Extracted records below:

-- ==== Sys2Proof/Tests/Slice0.lean ====
section
/-! SUPPORT. The checks of WellFormed on ill-formed terms, the spec's worked values, and for each obligation with hypotheses a
concrete state and operands that meet them, clause by clause at the boundary values. -/

-- Many short proofs: checked one after another, they need fewer threads.
set_option Elab.async false

namespace Sys2Proof.Tests

open Sys2Proof.Machine

/-! ## Small states -/

def t1 : Header := { port := .t, tag := 1#8 }
def h1 : Header := { port := .h, tag := 1#8 }

/-- A running part with an empty table memory, in the mode given. -/
def inMode (m : Mode) : State :=
  { State.reset with ctl := { State.reset.ctl with mode := m, mainPower := true, domainValid := true, time := 100 } }

def setup : State := inMode .setup
def service : State := inMode .service

theorem taken (g : Group) (m : Mode) (hm : m ≠ .start) (hg : holdsGroup defaultGrants g .t = true) :
    Taken g t1 (inMode m) :=
  ⟨rfl, hm, rfl, hg⟩

/-- A command passes the port's checks, by one finite check. -/
theorem taken_of {g : Group} {h : Header} {s : State} (e : s.powered = true ∧ s.ctl.mode ≠ .start ∧
    (s.ports.at h.port).inFlight = none ∧ holdsGroup s.ctl.working.grants g h.port = true) : Taken g h s :=
  ⟨e.1, e.2.1, e.2.2.1, e.2.2.2⟩

theorem editable_of {h : Header} {s : State} (e : (s.powered = true ∧ s.ctl.mode ≠ .start ∧
    (s.ports.at h.port).inFlight = none ∧ holdsGroup s.ctl.working.grants .config h.port = true) ∧ s.ctl.mode = .setup ∧
    s.ctl.commit = none) : Editable h s :=
  ⟨taken_of e.1, e.2.1, e.2.2⟩

theorem editable : Editable t1 setup := editable_of (by decide +kernel)

/-- A table's entries all meet `P`, by a finite check. -/
theorem all_of {α : Type} {n : Nat} {t : Table (Option α) n} {P : Fin n → α → Prop}
    (h : ∀ i, ∀ a ∈ t.read i, P i a) : ∀ i a, t.read i = some a → P i a :=
  fun i a e => h i a e

def exposure0 : Exposure :=
  { e := some (-2000), armed := true, shocks := 0, buckets := { other := 0, door := 0, defrost := 0, unit := 0 },
    peak := some (-2000), lost := 0, triggered := 0#5, saturated := false, lostSeen := false }

/-- A consignment in C0, in custody since second 40. -/
def aboard : Consignment :=
  { id := 71204#32, state := .aboard, comp := 0, stop := 3, carriedDose := some 5400, carriedShocks := some 1,
    source := some 812, loadEstimate := none, custodyStart := some 40, custodyEnd := none, startSequence := some 1,
    loadMarkOutstanding := false, doorSeconds := 0, doorBase := some 0#32, episodes := 0, claimed := 0#5, claim := none,
    outageSeen := false, conflictSeen := false, claimOverflow := false, lastContextExpired := false, receipt := none,
    exposure := exposure0 }

def listed : Consignment := { aboard with state := .listed, custodyStart := none, doorBase := none }

/-- `s` with `x` in slot 0. -/
def carrying (x : Consignment) (s : State) : State := { s with cons := s.cons.write 0 (some x) }

def airAt (a : Int) : AirRecord :=
  { a := some a, clamped := false, suspect := false, held := false, lost := false, contributors := [0, 1] }

/-- A publication with the air of C0 alone. -/
def publication (parked : Bool) (a : Int) : Publication :=
  { parked := parked, startedIn := if parked then .parked else .service, start := 98, second := 100, check := none,
    probes := Table.const 8 (.good, none), air := (Table.const 4 none).write 0 (some (airAt a)) }

def round0 (check : Bool) : Round :=
  { parked := false, startedIn := .service, start := 98, trims := Table.const 8 { offset := 0, gain := 0 }, check := check,
    converted := Table.const 8 true }

/-- Codes of one value at every probe, and reference codes. -/
def codes (v a b : BitVec 16) : Conversion := { codes := Table.const 8 v, refA := a, refB := b }

def fragment (f : FrontEnd → FrontEnd) (s : State) : State := { s with fe := f s.fe }
def monitor (f : Compartment → Compartment) (s : State) : State := { s with mon := s.mon.modify 0 f }

/-! ## WellFormed -/

/-- R200: fifty fields of SET_ZONE pass 250 body bytes; forty-nine do not. -/
theorem test_wellFormed_setZone :
    (Instr.setZone t1 0#8 (List.replicate 50 (0#8, 0#32))).wellFormed = false ∧
      (Instr.setZone t1 0#8 (List.replicate 49 (0#8, 0#32))).wellFormed = true := by decide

End of Extracted records.

--- Exercise brief ---
Give the number of lines in the data that contain the string "working", and nothing else.

--- Finished exercise ---
2